# What needs to be done
Your answer is the lines below, exactly, from the one that contains "probEnd := if" through the one that contains "match l.myDone, l.peerDone with", both included.

# Extracted material
/-- Send a NAK for the missing blocks whose last NAK is REPLAY_TMO_NS old (R333). -/
def State.sendNak (s : State) (p : Nat) (seen : Option (BitVec 12)) (ns : Nat) : State :=
  let l := s.link p
  let tmo := s.replayTmo p
  let due := (l.missing seen).filter fun q => decide ((q - l.expect).toNat < 256) &&
    !(l.nakSent.any fun n => decide (n.1 = q ∧ ns < n.2 + tmo))
  if due.isEmpty then s
  else
    let map := (due.map fun q => 2 ^ (q - l.expect).toNat).sum
    let body := wordsBytes ([BitVec.ofNat 64 l.expect.toNat, BitVec.ofNat 64 map, BitVec.ofNat 64 (map / 2 ^ 64),
      BitVec.ofNat 64 (map / 2 ^ 128), BitVec.ofNat 64 (map / 2 ^ 192)])
    let s := (s.sendBlock p (s.mkBlock p 2 0 false l.txNext 0 body)).bump .lnk p 0x128
    s.setLink p { l with nakSent := (l.nakSent.filter fun n => !(due.contains n.1)) ++ due.map fun q => (q, ns) }

/-- Take the ACK and XOFF of a good block: acknowledged blocks are freed; an ACK that names none is ignored (R335, R341). -/
def State.takeAck (s : State) (p : Nat) (b : Block) : State :=
  let l := s.link p
  let i := l.unacked.findIdx fun u => decide (u.blk.seq = b.ack)
  let s := if i < l.unacked.length then
      s.setLink p { l with unacked := l.unacked.drop (i + 1) } else s
  s.setFld (rOff .lnk p 0x220) 63 56 b.xoff.toNat

/-! ### Entering and leaving states (R345, R350) -/

/-- The image of LNK_STATE. -/
def State.linkImage (s : State) (p : Nat) : Word := s.reg (rOff .lnk p 0x210)

/-- Complete the LNK_CMD that waits for port `p` (R386). -/
def State.finishPort (s : State) (p : Nat) : State :=
  (s.fw.journal.filter fun j => decide (j.wait = .port p)).foldl (fun s j => s.finish j stOk (s.linkImage p)) s

/-- Firmware's LINK_CHANGE event (R392). Log 59. -/
def State.linkChange (s : State) (p : Nat) : State :=
  s.postEvent ⟨BitVec.ofNat 8 (Blk.code .lnk), BitVec.ofNat 8 p, 0x0020, BitVec.ofNat 64 p, s.linkImage p⟩

/-- Set STATE; the TRAIN and RETRAIN bits fall when the port leaves those states (R351). -/
def State.setLinkState (s : State) (p st : Nat) : State :=
  let old := s.linkState p
  let s := if old = 2 ∧ st ≠ 2 then s.setFld (rOff .lnk p 0x208) 0 0 0 else s
  let s := if old = 5 ∧ st ≠ 5 then s.setFld (rOff .lnk p 0x208) 1 1 0 else s
  s.setFld (rOff .lnk p 0x210) 2 0 st

/-- Record LAST_CAUSE (R346). -/
def State.setCause (s : State) (p c : Nat) : State := s.setFld (rOff .lnk p 0x210) 43 40 c

/-- The packet that an incomplete reception has brought so far, its payload padded with zeros to LENGTH (R330, R331). -/
def partialPacket (x : RxPartial) : Packet :=
  let w0 := wordAt x.bytes 0
  let w1 := wordAt x.bytes 1
  let n := bits w1 13 0
  let pay := (x.bytes.drop 16).take n
  { dst := BitVec.ofNat 20 (bits w0 19 0), src := BitVec.ofNat 20 (bits w0 39 20), ctxid := BitVec.ofNat 16 (bits w0 55 40),
    opcode := BitVec.ofNat 8 (bits w0 63 56), length := BitVec.ofNat 14 n, vc := BitVec.ofNat 3 (bits w1 16 14),
    ordered := bit w1 17, poisoned := bit w1 18, tag := BitVec.ofNat 12 (bits w1 31 20), osf := BitVec.ofNat 32 (bits w1 63 32),
    payload := pay ++ List.replicate (n - pay.length) 0, segPoison := 0, endCrc := 0, rsv := bit w1 19 }

/-- A transit packet whose ingress fails before it has arrived whole: when its head has already left, the egress port pads it
and sends the complemented end CRC (R331). Whether the head has left is a free choice (log 3). -/
def State.stompPartial (s : State) (p : Nat) (x : RxPartial) : State :=
  let k := partialPacket x
  if k.dst = s.devEid ∨ k.dst = 0xFFFFF ∨ 8192 < k.length.toNat then s
  else
    let bank := s.activeBank .rtt
    let r := s.rtt bank k.dst.toNat
    let l := s.memo (p / 8) bank k.dst
    let o := if r.valid && (!r.filter || s.filterPass k (s.activeBank .tft)) then
        s.choose r k.ordered x.vc (if l.valid then some l.last else none) (s.usable r (some p)) (p / 8)
      else none
    match o with
    | none => s
    | some e =>
      let (head, s) := s.drawBool
      if head then
        let k := { k with endCrc := ~~~k.goodCrc }
        (s.forwardOn (p / 8) e (s.transitVc r x.vc e) k true).bump .lnk e 0x158
      else s

/-- Domains whose member lost its last candidate port in this tick go DOWN at the next boundary with cause LINK, or one later (R292,
R318). -/
def State.linkCause (s : State) (p : Nat) : State :=
  (s.coh.doms.filter fun e => decide (e.2.st = .active)).foldl (fun s e =>
    let d := s.domt s.banks e.1
    let lost := (List.range d.members).find? fun m => match s.member d m with
      | some eid =>
        let r := s.rtt (s.activeBank .rtt) eid.toNat
        r.cands.contains p && r.cands.all (fun q => !s.portUp q)
      | none => false
    match lost with
    | some m => s.detectDown e.1 2 m (p / 8)
    | none => s) s

/-- A port leaves UP (R350): the work bound to it is discarded, its transit and replies are dropped, and its replay, held and
incomplete blocks go. Its next state is set by the caller before the domains are looked at. Log 61. -/
def State.leaveUp (s : State) (p cause next : Nat) : State :=
  let l := s.link p
  let s := (s.setCause p cause).raise .lnk p 1
  let s := (s.setLinkState p next).setFld (rOff .lnk p 0x210) 3 3 0
  let s := l.partials.foldl (fun s x => s.stompPartial p x) s
  let q := (s.sched p).queue
  let nTransit := (q.filter fun e => decide (e.cls = .transit)).length
  let keep := q.filter fun e => decide (e.cls = .notice ∨ e.cls = .snoop ∨ e.cls = .beacon)
  let s := s.setSched p { s.sched p with queue := keep }
  let s := if nTransit = 0 then s else (s.bumpN .rtr (p / 8) 0x130 nTransit).raise .rtr (p / 8) 0
  let s := s.discardPort { cause := 7, scope := 2, landed := true, x := s.tick, send := tadd s.tick 1, port := p }
  let s := s.setLink p { l with expect := 0, txNext := 0, unacked := [], held := [], partials := [], nakSent := [], probEnd := none }
  s.linkCause p

/-- Requests of a port that are not yet taken, those on their way to its intake queue included, are dropped without reply and counted (R345,
R350). -/
def State.dropQueued (s : State) (p : Nat) : State :=
  let own := fun (w : Nat × Nat × Packet) =>
    decide (w.1 = p ∧ w.2.2.dst = s.devEid) && w.2.2.lenOk && w.2.2.crcOk && decide (1 ≤ w.2.2.opcode.toNat ∧ w.2.2.opcode.toNat ≤ 8)
  let n := (s.adm.intake.filter fun q => decide (q.port = p)).length + (s.adm.homeQ.filter fun q => decide (q.2.port = p)).length +
    (s.adm.ingress.filter own).length
  { s with adm := { s.adm with
      ingress := s.adm.ingress.filter fun w => !own w
      intake := s.adm.intake.filter fun q => decide (q.port ≠ p)
      homeQ := s.adm.homeQ.filter fun q => decide (q.2.port ≠ p)
      asm := s.adm.asm.filter fun a => !(decide (a.1 = p) && a.2.complete) } }.bumpN .lnk p 0x190 n

/-- Enter DOWN with a cause: requests in the intake queue are dropped without reply (R345, R350). -/
def State.enterDown (s : State) (p cause : Nat) : State :=
  let s := if s.linkState p = 4 then s.leaveUp p cause 1 else s
  let s := s.dropQueued p
  let s := (((s.setCause p cause).setLinkState p 1).bump .lnk p 0x180).raise .lnk p 2
  let s := s.setFld (rOff .lnk p 0x210) 15 4 0
  let l := s.link p
  let s := s.setLink p { l with announcing := false, fromRetrain := false }
  (s.finishPort p).linkChange p

/-- Enter DISABLED (R345). -/
def State.enterDisabled (s : State) (p cause : Nat) : State :=
  let up := decide (s.linkState p = 4)
  let s := if up then s.leaveUp p cause 0 else s
  let s := (s.dropQueued p).setLinkState p 0
  let s := s.setFld (rOff .lnk p 0x210) 15 4 0
  let l := s.link p
  let s := s.setLink p { l with announcing := false, fromRetrain := false }
  (s.finishPort p).linkChange p

/-- LNK_CFG is taken and this end's receive-pass mask begins with the lanes that LANE_EXCLUDE leaves (R351). -/
def State.beginTraining (s : State) (p st : Nat) (mask : Byte) (retrain : Bool) : State :=
  let s := s.setLinkState p st
  let l := s.link p
  s.setLink p { l with
    cfg := some (s.reg (rOff .lnk p 0x200))
    myLanes := mask &&& ~~~(BitVec.ofNat 8 (s.fld (rOff .lnk p 0x208) 11 4))
    fromRetrain := retrain
    peerLanes := 0xFF
    myDone := none
    peerDone := none
    peerIdSeen := false
    slots := 0
    laneRuns := []
    rtt := [] }

/-- Send a message in `n` of the announce slots that are left (R347). -/
def State.sendSlots (s : State) (p code n : Nat) : State :=
  let s := (List.range n).foldl (fun (s : State) _ => s.sendCtl p code (s.link p).myLanes false 0) s
  let l := s.link p
  s.setLink p { l with slots := l.slots - n }

/-- The announce slots that are left carry RETRAIN_REQ. -/
def State.endAnnounce (s : State) (p : Nat) : State := s.sendSlots p 0x10 (s.link p).slots

/-- DOWN to TRAIN (R345). -/
def State.enterTrain (s : State) (p : Nat) : State :=
  if s.linkState p = 1 then (s.setFld (rOff .lnk p 0x208) 0 0 1).beginTraining p 2 0xFF false else s

/-- UP to RETRAIN with a cause; `announce` sends RETRAIN_REQ in 16 slots, of which this is the first (R345, R347, R349). A retrain that the driver requests starts from
the lanes that LANE_EXCLUDE leaves; any other keeps the lanes already excluded. -/
def State.enterRetrain (s : State) (p cause : Nat) (mask : Byte) (announce : Bool) : State :=
  let s := (s.leaveUp p cause 5).bump .lnk p 0x170
  let s := s.beginTraining p 5 mask true
  let l := s.link p
  let s := s.setLink p { l with announcing := announce, slots := if announce then 16 else 0 }
  (if announce then s.sendSlots p 0x10 1 else s).linkChange p

/-- A replay cause of R336 or R337: retrain, or DOWN in probation (R345, R348). -/
def State.replayCause (s : State) (p cause : Nat) : State :=
  if s.fld (rOff .lnk p 0x210) 3 3 = 1 then s.enterDown p 0xB
  else s.enterRetrain p cause (s.link p).myLanes true

/-- Training has chosen lanes: the port enters INIT (R345). -/
def State.enterInit (s : State) (p : Nat) (lanes : Byte) (leader : Bool) : State :=
  let s := s.setLinkState p 3
  let o := rOff .lnk p 0x210
  let s := ((s.setFld o 13 6 lanes.toNat).setFld o 5 4 (widthCode (laneCount lanes))).setFld o 16 16 (b2n leader)
  let l := s.link p
  let s := s.setLink p { l with
    cfg := some (s.reg (rOff .lnk p 0x200))
    expect := 0
    txNext := 0
    unacked := []
    held := []
    partials := []
    nakSent := []
    rtt := []
    peerIdSeen := false
    myDone := none
    peerDone := none
    announcing := false }
  s.sendCtl p 0x01 (s.link p).myLanes false 0

/-- Both ends have sent INIT_DONE with OK = 1: the port enters UP (R345, R348, R326). -/
def State.enterUp (s : State) (p : Nat) : State :=
  let l := s.link p
  let s := s.setLinkState p 4
  let o := rOff .lnk p 0x210
  let s := s.setFld o 15 14 l.vcCount
  let s := s.setLink p { l with
    upSince := s.tick + 1
    probEnd := if l.fromRetrain then some (tadd s.tick (bits (s.linkCfg p) 31 16)) else none }
  let s := s.setFld o 3 3 (b2n l.fromRetrain)
  let s := s.raise .lnk p 0
  let s := if s.linkWidth p < 8 then s.raise .lnk p 3 else s
  (s.finishPort p).linkChange p

/-- INIT has what it waits for, or fails (R345). -/
def State.checkInit (s : State) (p : Nat) : State :=
  let l := s.link p
  match l.myDone, l.peerDone with
  | some false, _ => (s.enterDown p 9).raise .lnk p 4
  | _, some false => (s.enterDown p 9).raise .lnk p 4
  | some true, some true => s.enterUp p
  | _, _ => s

/-- LINK_IDs of a tick in INIT, one every 16 blocks until the peer's arrives: how many have left by now is a free choice of at most `n` (R347;
log 3). -/
def State.repeatLinkId (s : State) (p n : Nat) : State :=
  if (s.link p).peerIdSeen then s
  else
    let (k, s) := s.drawNat
    (List.range (k % (n + 1))).foldl (fun (s : State) _ => s.sendCtl p 0x01 (s.link p).myLanes false 0) s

# Result of this task
    probEnd := if l.fromRetrain then some (tadd s.tick (bits (s.linkCfg p) 31 16)) else none }
  let s := s.setFld o 3 3 (b2n l.fromRetrain)
  let s := s.raise .lnk p 0
  let s := if s.linkWidth p < 8 then s.raise .lnk p 3 else s
  (s.finishPort p).linkChange p

/-- INIT has what it waits for, or fails (R345). -/
def State.checkInit (s : State) (p : Nat) : State :=
  let l := s.link p
  match l.myDone, l.peerDone with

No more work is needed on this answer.